WHAT YOU ARE ASKED TO DO:
Keep to one stretch of the data below, the lines from the one with "theorem minRd : Statement" up to and including the one with "theorem yearWr (d", and return that stretch exactly.
══════
-- ==== Sys2Proof/Laws/PerInstr.lean ====
section
/-!
SUPPORT. Per-instruction laws: the encoding of each well-formed instruction lies in the row of spec/opcode_table.json
that its constructor stands for.
-/

namespace Sys2Proof.Laws.TableRow

open Sys2Proof

/-- A row's pattern: the bits under `mask` are `pattern`. A host selector has 4 bits, a command byte 8. -/
structure Row where
  pattern : Byte
  mask : Byte
deriving DecidableEq, Repr

/-- The rows of spec/opcode_table.json. -/
def row : Instr → Row
  | .bind _ => ⟨0x0, 0xF⟩
  | .start => ⟨0x1, 0xF⟩
  | .stop => ⟨0x2, 0xF⟩
  | .wrbyte _ _ => ⟨0x3, 0xF⟩
  | .rdbyte => ⟨0x4, 0xF⟩
  | .regrd _ => ⟨0x5, 0xF⟩
  | .regwr _ _ => ⟨0x6, 0xF⟩
  | .burstrd => ⟨0x7, 0xF⟩
  | .burstwr _ => ⟨0x8, 0xF⟩
  | .clkread => ⟨0x9, 0xF⟩
  | .clkwrite _ => ⟨0xA, 0xF⟩
  | .get => ⟨0xB, 0xF⟩
  | .set _ => ⟨0xC, 0xF⟩
  | .halt => ⟨0xD, 0xF⟩
  | .present => ⟨0xE, 0xF⟩
  | .reservedOp => ⟨0xF, 0xF⟩
  | .secWr _ => ⟨0x80, 0xFF⟩
  | .secRd => ⟨0x81, 0xFF⟩
  | .minWr _ => ⟨0x82, 0xFF⟩
  | .minRd => ⟨0x83, 0xFF⟩
  | .hourWr _ => ⟨0x84, 0xFF⟩
  | .hourRd => ⟨0x85, 0xFF⟩
  | .dateWr _ => ⟨0x86, 0xFF⟩
  | .dateRd => ⟨0x87, 0xFF⟩
  | .monthWr _ => ⟨0x88, 0xFF⟩
  | .monthRd => ⟨0x89, 0xFF⟩
  | .wdayWr _ => ⟨0x8A, 0xFF⟩
  | .wdayRd => ⟨0x8B, 0xFF⟩
  | .yearWr _ => ⟨0x8C, 0xFF⟩
  | .yearRd => ⟨0x8D, 0xFF⟩
  | .wpWr _ => ⟨0x8E, 0xFF⟩
  | .wpRd => ⟨0x8F, 0xFF⟩
  | .tcsWr _ => ⟨0x90, 0xFF⟩
  | .tcsRd => ⟨0x91, 0xFF⟩
  | .clkBurstWr _ => ⟨0xBE, 0xFF⟩
  | .clkBurstRd => ⟨0xBF, 0xFF⟩
  | .ramBurstWr _ => ⟨0xFE, 0xFF⟩
  | .ramBurstRd => ⟨0xFF, 0xFF⟩
  | .ramWr _ _ => ⟨0xC0, 0xC1⟩
  | .ramRd _ => ⟨0xC1, 0xC1⟩
  | .clkUnassignedWr _ _ => ⟨0x80, 0xC1⟩
  | .clkUnassignedRd _ => ⟨0x81, 0xC1⟩
  | .cmdBit7Clear _ _ => ⟨0x00, 0x80⟩

/-- The bits of a command that the table numbers: the selector, or the first byte of the frame. -/
def headByte : Command → Byte
  | .host p => p.op.setWidth 8
  | .wire [] => 0
  | .wire (c :: _) => c

def Statement (i : Instr) : Prop := i.wf = true → headByte (encode i) &&& (row i).mask = (row i).pattern

/-- The head byte and the row, written out, and their comparison. -/
theorem Statement.of {i : Instr} (b : Byte) (r : Row) (hb : headByte (encode i) = b) (hr : row i = r)
    (h : b &&& r.mask = r.pattern) : Statement i := fun _ => by rw [hb, hr]; exact h

theorem bind (pins : Pins) : Statement (.bind pins) := .of 0x0 ⟨0x0, 0xF⟩ rfl rfl (by decide)
theorem start : Statement .start := .of 0x1 ⟨0x1, 0xF⟩ rfl rfl (by decide)
theorem stop : Statement .stop := .of 0x2 ⟨0x2, 0xF⟩ rfl rfl (by decide)
theorem wrbyte (data : Byte) (rel : Bool) : Statement (.wrbyte data rel) := .of 0x3 ⟨0x3, 0xF⟩ rfl rfl (by decide)
theorem rdbyte : Statement .rdbyte := .of 0x4 ⟨0x4, 0xF⟩ rfl rfl (by decide)
theorem regrd (addr : Byte) : Statement (.regrd addr) := .of 0x5 ⟨0x5, 0xF⟩ rfl rfl (by decide)
theorem regwr (addr : Byte) (data : Byte) : Statement (.regwr addr data) := .of 0x6 ⟨0x6, 0xF⟩ rfl rfl (by decide)
theorem burstrd : Statement .burstrd := .of 0x7 ⟨0x7, 0xF⟩ rfl rfl (by decide)
theorem burstwr (img : Image) : Statement (.burstwr img) := .of 0x8 ⟨0x8, 0xF⟩ rfl rfl (by decide)
theorem clkread : Statement .clkread := .of 0x9 ⟨0x9, 0xF⟩ rfl rfl (by decide)
theorem clkwrite (t : TRec) : Statement (.clkwrite t) := .of 0xA ⟨0xA, 0xF⟩ rfl rfl (by decide)
theorem get : Statement .get := .of 0xB ⟨0xB, 0xF⟩ rfl rfl (by decide)
theorem set (l : Nat) : Statement (.set l) := .of 0xC ⟨0xC, 0xF⟩ rfl rfl (by decide)
theorem halt : Statement .halt := .of 0xD ⟨0xD, 0xF⟩ rfl rfl (by decide)
theorem present : Statement .present := .of 0xE ⟨0xE, 0xF⟩ rfl rfl (by decide)
theorem reservedOp : Statement .reservedOp := .of 0xF ⟨0xF, 0xF⟩ rfl rfl (by decide)
theorem secWr (d : Byte) : Statement (.secWr d) := .of 0x80 ⟨0x80, 0xFF⟩ rfl rfl (by decide)
theorem secRd : Statement .secRd := .of 0x81 ⟨0x81, 0xFF⟩ rfl rfl (by decide)
theorem minWr (d : Byte) : Statement (.minWr d) := .of 0x82 ⟨0x82, 0xFF⟩ rfl rfl (by decide)
theorem minRd : Statement .minRd := .of 0x83 ⟨0x83, 0xFF⟩ rfl rfl (by decide)
theorem hourWr (d : Byte) : Statement (.hourWr d) := .of 0x84 ⟨0x84, 0xFF⟩ rfl rfl (by decide)
theorem hourRd : Statement .hourRd := .of 0x85 ⟨0x85, 0xFF⟩ rfl rfl (by decide)
theorem dateWr (d : Byte) : Statement (.dateWr d) := .of 0x86 ⟨0x86, 0xFF⟩ rfl rfl (by decide)
theorem dateRd : Statement .dateRd := .of 0x87 ⟨0x87, 0xFF⟩ rfl rfl (by decide)
theorem monthWr (d : Byte) : Statement (.monthWr d) := .of 0x88 ⟨0x88, 0xFF⟩ rfl rfl (by decide)
theorem monthRd : Statement .monthRd := .of 0x89 ⟨0x89, 0xFF⟩ rfl rfl (by decide)
theorem wdayWr (d : Byte) : Statement (.wdayWr d) := .of 0x8A ⟨0x8A, 0xFF⟩ rfl rfl (by decide)
theorem wdayRd : Statement .wdayRd := .of 0x8B ⟨0x8B, 0xFF⟩ rfl rfl (by decide)
theorem yearWr (d : Byte) : Statement (.yearWr d) := .of 0x8C ⟨0x8C, 0xFF⟩ rfl rfl (by decide)
theorem yearRd : Statement .yearRd := .of 0x8D ⟨0x8D, 0xFF⟩ rfl rfl (by decide)
theorem wpWr (d : Byte) : Statement (.wpWr d) := .of 0x8E ⟨0x8E, 0xFF⟩ rfl rfl (by decide)
theorem wpRd : Statement .wpRd := .of 0x8F ⟨0x8F, 0xFF⟩ rfl rfl (by decide)
theorem tcsWr (d : Byte) : Statement (.tcsWr d) := .of 0x90 ⟨0x90, 0xFF⟩ rfl rfl (by decide)
theorem tcsRd : Statement .tcsRd := .of 0x91 ⟨0x91, 0xFF⟩ rfl rfl (by decide)
theorem clkBurstWr (img : Image) : Statement (.clkBurstWr img) := .of 0xBE ⟨0xBE, 0xFF⟩ rfl rfl (by decide)
theorem clkBurstRd : Statement .clkBurstRd := .of 0xBF ⟨0xBF, 0xFF⟩ rfl rfl (by decide)
theorem ramBurstWr (d : Byte) : Statement (.ramBurstWr d) := .of 0xFE ⟨0xFE, 0xFF⟩ rfl rfl (by decide)
theorem ramBurstRd : Statement .ramBurstRd := .of 0xFF ⟨0xFF, 0xFF⟩ rfl rfl (by decide)
theorem ramWr (a : BitVec 5) (d : Byte) : Statement (.ramWr a d) :=
  .of (commandByte true a false) ⟨0xC0, 0xC1⟩ rfl rfl (by revert a; decide)
theorem ramRd (a : BitVec 5) : Statement (.ramRd a) :=
  .of (commandByte true a true) ⟨0xC1, 0xC1⟩ rfl rfl (by revert a; decide)
theorem clkUnassignedWr (a : BitVec 5) (d : Byte) : Statement (.clkUnassignedWr a d) :=
  .of (commandByte false a false) ⟨0x80, 0xC1⟩ rfl rfl (by revert a; decide)
theorem clkUnassignedRd (a : BitVec 5) : Statement (.clkUnassignedRd a) :=
  .of (commandByte false a true) ⟨0x81, 0xC1⟩ rfl rfl (by revert a; decide)
theorem cmdBit7Clear (x : BitVec 7) (d : Byte) : Statement (.cmdBit7Clear x d) :=
  .of (0#1 ++ x) ⟨0x00, 0x80⟩ (by rw [encode]; split <;> rfl) rfl (by revert x; decide)

end Sys2Proof.Laws.TableRow
end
══════
SOLUTION TO THIS PROBLEM:
theorem minRd : Statement .minRd := .of 0x83 ⟨0x83, 0xFF⟩ rfl rfl (by decide)
theorem hourWr (d : Byte) : Statement (.hourWr d) := .of 0x84 ⟨0x84, 0xFF⟩ rfl rfl (by decide)
theorem hourRd : Statement .hourRd := .of 0x85 ⟨0x85, 0xFF⟩ rfl rfl (by decide)
theorem dateWr (d : Byte) : Statement (.dateWr d) := .of 0x86 ⟨0x86, 0xFF⟩ rfl rfl (by decide)
theorem dateRd : Statement .dateRd := .of 0x87 ⟨0x87, 0xFF⟩ rfl rfl (by decide)
theorem monthWr (d : Byte) : Statement (.monthWr d) := .of 0x88 ⟨0x88, 0xFF⟩ rfl rfl (by decide)
theorem monthRd : Statement .monthRd := .of 0x89 ⟨0x89, 0xFF⟩ rfl rfl (by decide)
theorem wdayWr (d : Byte) : Statement (.wdayWr d) := .of 0x8A ⟨0x8A, 0xFF⟩ rfl rfl (by decide)
theorem wdayRd : Statement .wdayRd := .of 0x8B ⟨0x8B, 0xFF⟩ rfl rfl (by decide)
theorem yearWr (d : Byte) : Statement (.yearWr d) := .of 0x8C ⟨0x8C, 0xFF⟩ rfl rfl (by decide)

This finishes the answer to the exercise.